# Byte Pair Encoding (BPE)

## What is the aim here?

- Increase information density in the context by introducing dedicated tokens for common pairs of tokens (and pairs of pairs, and pairs of those, etc etc)

This will be achieved by adapting the `Vocab` class to be *trainable*.

Training the `Vocab` class means feeding it a bunch of example data (which may or may not be the training set - rare items may be deliberately represented).

It uses this example data to *extend* the base vocabulary with pairs of tokens, and then pairs of those pairs etc etc. until the desired vocab size is reached.

This trained extended vocab can then be used to encode training data in a much more efficient, compressed form.

In our particular music-based case, you might imagine common chords being represented as a single token rather than a whole string of notes and durations.

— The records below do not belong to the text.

-- ==== Sys2Proof/Certificates/Slice0/Obligations.lean ====
section
/-! DEFINITION. The statements for the provers. Each says of the model what rules of the spec say of the machine; its
docstring names them. `Writes`, `Passes` and `Raises` are the completions and faults of `Safety`: each is an equation
`exec i s = .next t` with t written out. -/

open Sys2Proof Sys2Proof.Machine

/-! ## Encoding, fetching and stepping -/

/-- Decoding the word of a well-formed instruction gives the instruction back, with every operand (R62 to R87). -/
def Obligations.EncodeThenDecode : Prop :=
  ∀ (i : Instr) (w : Nat), i.WellFormed → encode i = some w → decode w = some i

/-- Encoding what the decoder read gives back every bit of the word: 16 of a word whose bit 0 is 0, else 32 (R62, R71). -/
def Obligations.DecodeThenEncode : Prop :=
  ∀ (i : Instr) (w : Nat), decode w = some i → encode i = some (if w % 2 = 0 then w % 2 ^ 16 else w % 2 ^ 32)

/-- Words written out from the encoding tables of R65 to R87 decode to the instructions that they stand for, and reserved
ones to none. -/
def Obligations.SpecWordsDecode : Prop :=
  decode 0b0101_00011_00101_1_0 = some (.cVaddi 3 5 true) ∧
  decode 0b000001_00001_00010_00011_00000_00000_1 = some (.add 1 2 3) ∧
  decode 0b000010_11111_00000_111111111111111_1 = some (.addi 31 0 0x7FFF) ∧
  decode 0b010011_00100_00101_111111111111110_1 = some (.beq 4 5 0x7FFE) ∧
  decode 0b011011_00111_01000_110_000000000100_1 = some (.ld .z32 7 8 4) ∧
  decode 0b011100_00111_01000_011_111111111000_1 = some (.st .b64 7 8 0xFF8) ∧
  decode 0b011110_00001_00010_00011_1_0_1_00_00000_1 = some (.amoAdd 1 2 3 true false true) ∧
  decode 0b100000_00001_00010_00011_00000_00000_1 = some (.spawn 1 2 3) ∧
  decode 0b101001_00001_00010_00011_010_0000_110_1 = some (.vadd 1 2 3 2 .f32) ∧
  decode 0b111110_00001_00000_00000_00000_00001_1 = none ∧
  decode 0b111110_00000_00000_00000_00000_01011_1 = none ∧
  decode 0b000001_00001_00010_00011_00001_00000_1 = none ∧
  decode 0 = none

/-- When the moving slot runs a task, no KVA of it waits for its copy and no turn waits, a step fetches the word at the
program counter and executes what it decodes to; the package past the fetch differs from the one before in translation alone
(R62, R63). What R137 lists as a release is one by itself: what the core holds in partials on pages other than UN meets memory
before it (R134, R136); nothing else is. That firmware is not sliced is the model's choice (log 64). -/
def Obligations.StepRunsDecoded : Prop :=
  (∀ (s s' : State) (len w : Nat) (i : Instr),
    s.turns = [] → s.active = true → s.copyOf s.cur = none → s.act.retired < 2 ^ 20 ∨ s.act.priv = true →
      fetchWord s = .ok ((len, w), s') → decode w = some i →
      s.sameButTranslation s' ∧ len = (if w % 2 = 0 then 2 else 4) ∧
      (releasesByItself i = false → step s = exec i s') ∧
      (releasesByItself i = true → step s = exec i (s'.drain s'.cur.core false))) ∧
  (∀ (d a b c : Reg) (m ec : Fin 4) (n : Fin 64), ∀ i ∈ [Instr.send d a b, .sendr d a b c, .spawn d a b, .spawnj d a b, .jdec a b,
      .jadd a b, .bind a b d, .launch d a, .taskEnd, .endj a, .endwJoin a b, .endwJob a b, .endwCb a b, .endwBar a b, .endwFeed a b,
      .endwRoom a b, .endwDq a b, .bara a, .barm a b, .kva d a b, .dqs d a b, .lqp d a, .trpub a b, .mma a b c m n ec,
      .mmag a b c m n ec, .mzero d a, .mldt d a b, .mstt d a b, .msend d a b, .cpy d a b ec, .cpyg d a b, .qfen d a, .mvc d a b ec],
    releasesByItself i = true) ∧
  (∀ (d a b : Reg) (sc : Scope) (k : FenceKind), ∀ i ∈ [Instr.add d a b, .wlpush a b, .kvh d a, .fence sc k, .fpop d a, .jpoll d a],
    releasesByItself i = false)

/-- A turn that names a slot makes it the moving one and steps it; a turn that names an event makes it (log 2). -/
def Obligations.TurnsAreTaken : Prop :=
  ∀ (s : State) (rest : List Turn),
    (∀ id, s.turns = .slot id :: rest → step s = stepSlot ({ s with turns := rest }.switch id)) ∧
    (∀ i arg, s.turns = .event i arg :: rest → i.encoded = false → step s = exec i { s with turns := rest, arg := arg }) ∧
    (∀ i arg, s.turns = .event i arg :: rest → i.encoded = true → step s = .fault .notAnEvent)

/-- What a moving slot does when it executes nothing: a fetch that fails raises its fault, a word that is no instruction
raises ILL, a task that has retired 2^20 instructions is sliced, unless it is firmware's (the model's choice, log 64), a slot
whose KVA waits for its copy goes on with that, and a slot without a task stands (R53, R63, R64, R282). A fetch that fails has
the length 4, the model's choice (log 59). -/
def Obligations.StepWithoutInstruction : Prop :=
  ∀ s : State, s.turns = [] →
    (s.active = false → step s = .next s) ∧
    (∀ k, s.active = true → s.copyOf s.cur = some k → step s = .next (s.copyStep k)) ∧
    (s.active = true → s.copyOf s.cur = none → 2 ^ 20 ≤ s.act.retired → s.act.priv = false →
      step s = .next (s.slice s.act.pc)) ∧
    (s.active = true → s.copyOf s.cur = none → s.act.retired < 2 ^ 20 ∨ s.act.priv = true →
      (∀ e, fetchWord s = .error e → step s = .next (s.trapped 4 e)) ∧
      (∀ len w s', fetchWord s = .ok ((len, w), s') → decode w = none →
        step s = .next (s'.takeFault len codeIll 0 false 0)))

/-- Every instruction and every event answers a next state: a step is never refused, and it stops for nothing but a turn
that names an encoded instruction as an event. -/
def Obligations.EveryStepAnswers : Prop :=
  (∀ (i : Instr) (s : State), ∃ t, exec i s = .next t) ∧
  (∀ s : State, (∃ t, step s = .next t) ∨
    (step s = .fault .notAnEvent ∧ ∃ i arg rest, s.turns = .event i arg :: rest ∧ i.encoded = true))

/-! ## State -/

/-- The package at reset. What the rules give: no context, the BI off, acceptance of the base feature alone, the seed of the
lottery, the idle interval, every queue unbound, and no instruction in any slot (R9, R332, R349, R359, R364, R372). That the
cap of part power is then 45000 mW is the model's choice (log 16). -/
def Obligations.ResetValues : Prop :=
  State.reset.active = false ∧ State.reset.parked = [] ∧ State.reset.ctxs = [] ∧ State.reset.queues = [] ∧
  State.reset.bi = .off ∧ State.reset.featAcc[0] = 1 ∧ State.reset.featAcc[1] = 0 ∧ State.reset.featLock = false ∧
  State.reset.lottery = 0x9E3779B97F4A7C15 ∧ State.reset.power.cap = 45000 ∧ State.reset.power.idle = 1000 ∧
  State.reset.scrb = 0 ∧ State.reset.mc.status = 0 ∧ step State.reset = .next State.reset

/-- The invariants hold at reset. -/
def Obligations.InvariantsHoldAtReset : Prop := State.reset.memoriesWf = true ∧ State.reset.registersWf = true

/-- Every step keeps every memory in its canonical form, so that equal memories are equal data (log 1). -/
def Obligations.MemoriesStayCanonical : Prop :=
  ∀ s t : State, s.memoriesWf = true → step s = .next t → t.memoriesWf = true

/-- No step withdraws the acceptance of the base feature or brings the lottery generator to 0 (R9, R359, R364). -/
def Obligations.RegistersStaySound : Prop :=
  ∀ s t : State, s.registersWf = true → step s = .next t → t.registersWf = true

/-- An instruction of a task in user mode stays in user mode, and changes no register of firmware, of the front end, of the
power and management controllers or of the security unit, no tile of any context, no other slot's task, and nothing of another
context's record, which holds its registers, logical cores, queues and tables (R30, R64, R330). Of memory and of stashes it
says nothing. -/
def Obligations.UserTaskIsolation : Prop :=
  ∀ (i : Instr) (s t : State), i.encoded = true → s.act.priv = false → exec i s = .next t →
    t.act.priv = false ∧ t.fw = s.fw ∧ t.power = s.power ∧ t.mc = s.mc ∧ t.keys = s.keys ∧ t.scrub = s.scrub ∧
    t.queues = s.queues ∧ t.slots = s.slots ∧ t.lottery = s.lottery ∧ t.featAcc = s.featAcc ∧ t.store = s.store ∧
    t.tile = s.tile ∧ t.tilePoison = s.tilePoison ∧ t.parked = s.parked ∧ ∀ id, id ≠ s.act.ctx → t.ctx? id = s.ctx? id

/-- A scalar write changes the register it names and no other, is discarded at x0, and leaves the rest of the package as it
was but for the program counter and the count of retired instructions (R68). -/
def Obligations.ScalarWriteFrame : Prop :=
  ∀ (s : State) (d : Reg) (v : Word), let t := (s.setX d v).advance 4
    (∀ r, t.x r = if r = d ∧ d ≠ 0 then v else s.x r) ∧ t.x 0 = 0 ∧ s.sameButX t ∧
      t.act.pc = s.act.pc + 4 ∧ t.act.retired = s.act.retired + 1

/-- A vector and a predicate write change the register they name over the core's VW bits and no other; p0 reads all ones and
discards what is written to it (R68, R198). -/
def Obligations.VectorWriteFrame : Prop :=
  ∀ (s : State) (d : Reg) (p : PReg) (v : Nat),
    (∀ r, (s.setV d v).vreg r = if r = d then v % 2 ^ s.vw else s.vreg r) ∧
    (∀ q, (s.setP p v).preg q = if q = p ∧ p ≠ 0 then v % 2 ^ (s.vw / 8) else s.preg q) ∧
    (s.setP p v).preg 0 = 2 ^ (s.vw / 8) - 1 ∧ s.sameButV (s.setV d v) ∧ s.sameButP (s.setP p v)

/-- A byte of memory reads as it was last stored, a store leaves every other byte alone, and bytes read back as they were
written, little-endian (R4). -/
def Obligations.MemoryReadsBack : Prop :=
  ∀ (m : Memory) (a : Nat) (bs : List Byte),
    (m.writeBytes a bs).readBytes a bs.length = bs ∧
    (∀ b, b < a ∨ a + bs.length ≤ b → (m.writeBytes a bs).read b = m.read b) ∧
    (∀ n v, (m.writeNat a n v).readNat a n = v % 2 ^ (8 * n)) ∧
    (m.wf = true → (m.writeBytes a bs).wf = true)

/-! ## Scalar arithmetic -/

/-- The two-operand and one-operand forms of major 0x01 (R148). -/
def Obligations.ScalarArithmetic : Prop :=
  ∀ (d a b : Reg) (s : State), let x := s.x a; let y := s.x b; let n := y.toNat % 64
    Writes (.add d a b) s d (x + y) ∧ Writes (.sub d a b) s d (x - y) ∧ Writes (.mul d a b) s d (x * y) ∧
    Writes (.mulh d a b) s d (((x.signExtend 128 * y.signExtend 128) >>> 64).setWidth 64) ∧
    Writes (.mulhz d a b) s d (((x.setWidth 128 * y.setWidth 128) >>> 64).setWidth 64) ∧
    Writes (.and d a b) s d (x &&& y) ∧ Writes (.or d a b) s d (x ||| y) ∧ Writes (.xor d a b) s d (x ^^^ y) ∧
    Writes (.andn d a b) s d (x &&& ~~~y) ∧
    Writes (.shl d a b) s d (x <<< n) ∧ Writes (.shr d a b) s d (x >>> n) ∧ Writes (.sar d a b) s d (x.sshiftRight n) ∧
    Writes (.min d a b) s d (if x.toInt ≤ y.toInt then x else y) ∧
    Writes (.max d a b) s d (if x.toInt ≤ y.toInt then y else x) ∧
    Writes (.minz d a b) s d (if x.toNat ≤ y.toNat then x else y) ∧
    Writes (.maxz d a b) s d (if x.toNat ≤ y.toNat then y else x) ∧
    Writes (.slt d a b) s d (if x.toInt < y.toInt then 1 else 0) ∧
    Writes (.slo d a b) s d (if x.toNat < y.toNat then 1 else 0) ∧
    Writes (.popc d a) s d (BitVec.ofNat 64 ((List.range 64).filter fun k => x.getLsbD k).length) ∧
    (∃ k, k ≤ 64 ∧ Writes (.clz d a) s d (BitVec.ofNat 64 k) ∧ (∀ j, 64 - k ≤ j → j < 64 → x.getLsbD j = false) ∧
      (k < 64 → x.getLsbD (63 - k) = true)) ∧
    (∃ k, k ≤ 64 ∧ Writes (.ctz d a) s d (BitVec.ofNat 64 k) ∧ (∀ j, j < k → x.getLsbD j = false) ∧
      (k < 64 → x.getLsbD k = true))

/-- Division rounds toward zero and never faults: by zero the quotient is all ones and the remainder the dividend, and the
most negative number by -1 wraps (R149). -/
def Obligations.Division : Prop :=
  ∀ (d a b : Reg) (s : State), let x := s.x a; let y := s.x b
    Writes (.div d a b) s d (if y = 0 then BitVec.allOnes 64 else x.sdiv y) ∧
    Writes (.rem d a b) s d (if y = 0 then x else x.srem y) ∧
    Writes (.divz d a b) s d (if y = 0 then BitVec.allOnes 64 else x / y) ∧
    Writes (.remz d a b) s d (if y = 0 then x else x % y)

/-- The forms with a fourth operand, the immediate forms, LDHI and ADPC (R150 to R152). -/
def Obligations.FieldAndImmediateForms : Prop :=
  ∀ (d a b c : Reg) (e : Fin 32) (imm : BitVec 15) (n : Fin 64) (u : BitVec 20) (s : State),
    let x := s.x a; let y := s.x b; let pos := y.toNat % 64; let len := e.val + 1; let k : Word := imm.signExtend 64
    Writes (.sel d a b c) s d (if s.x c ≠ 0 then x else y) ∧
    Writes (.ext d a b e) s d (BitVec.ofNat 64 (x.toNat / 2 ^ pos % 2 ^ len)) ∧
    (∃ v, Writes (.ins d a b e) s d v ∧ ∀ j, j < 64 →
      v.getLsbD j = if pos ≤ j ∧ j < pos + len then x.getLsbD (j - pos) else (s.x d).getLsbD j) ∧
    Writes (.addx d a b e) s d (x + y * BitVec.ofNat 64 (2 ^ e.val)) ∧
    Writes (.addi d a imm) s d (x + k) ∧ Writes (.andi d a imm) s d (x &&& k) ∧ Writes (.ori d a imm) s d (x ||| k) ∧
    Writes (.xori d a imm) s d (x ^^^ k) ∧ Writes (.shli d a n) s d (x <<< n.val) ∧ Writes (.shri d a n) s d (x >>> n.val) ∧
    Writes (.sari d a n) s d (x.sshiftRight n.val) ∧
    Writes (.slti d a imm) s d (if x.toInt < k.toInt then 1 else 0) ∧
    Writes (.sloi d a imm) s d (if x.toNat < k.toNat then 1 else 0) ∧ Writes (.muli d a imm) s d (x * k) ∧
    Writes (.ldhi d u) s d (u.signExtend 64 <<< 15) ∧ Writes (.adpc d u) s d (s.act.pc + (u.signExtend 64 <<< 15))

> A C Major with notes that lasted slightly different lengths of time wouldn't be grouped unfortunately...

In [None]:
import numpy as np

BEATS_PER_MEASURE = 4
SAMPLES_PER_BEAT = 8 # i.e. 4 beats per bar and 8 samples per beat gives a resolution of 32nd notes
SAMPLES_PER_BAR = BEATS_PER_MEASURE * SAMPLES_PER_BEAT
MIDI_NOTE_COUNT = 128
MAX_NOTE_DUR = 8 * SAMPLES_PER_BAR # 8 bars of 32nd notes
SEPARATOR_IDX = -1 # separator value for numpy encoding
MIDI_NOTE_RANGE = (0, 127)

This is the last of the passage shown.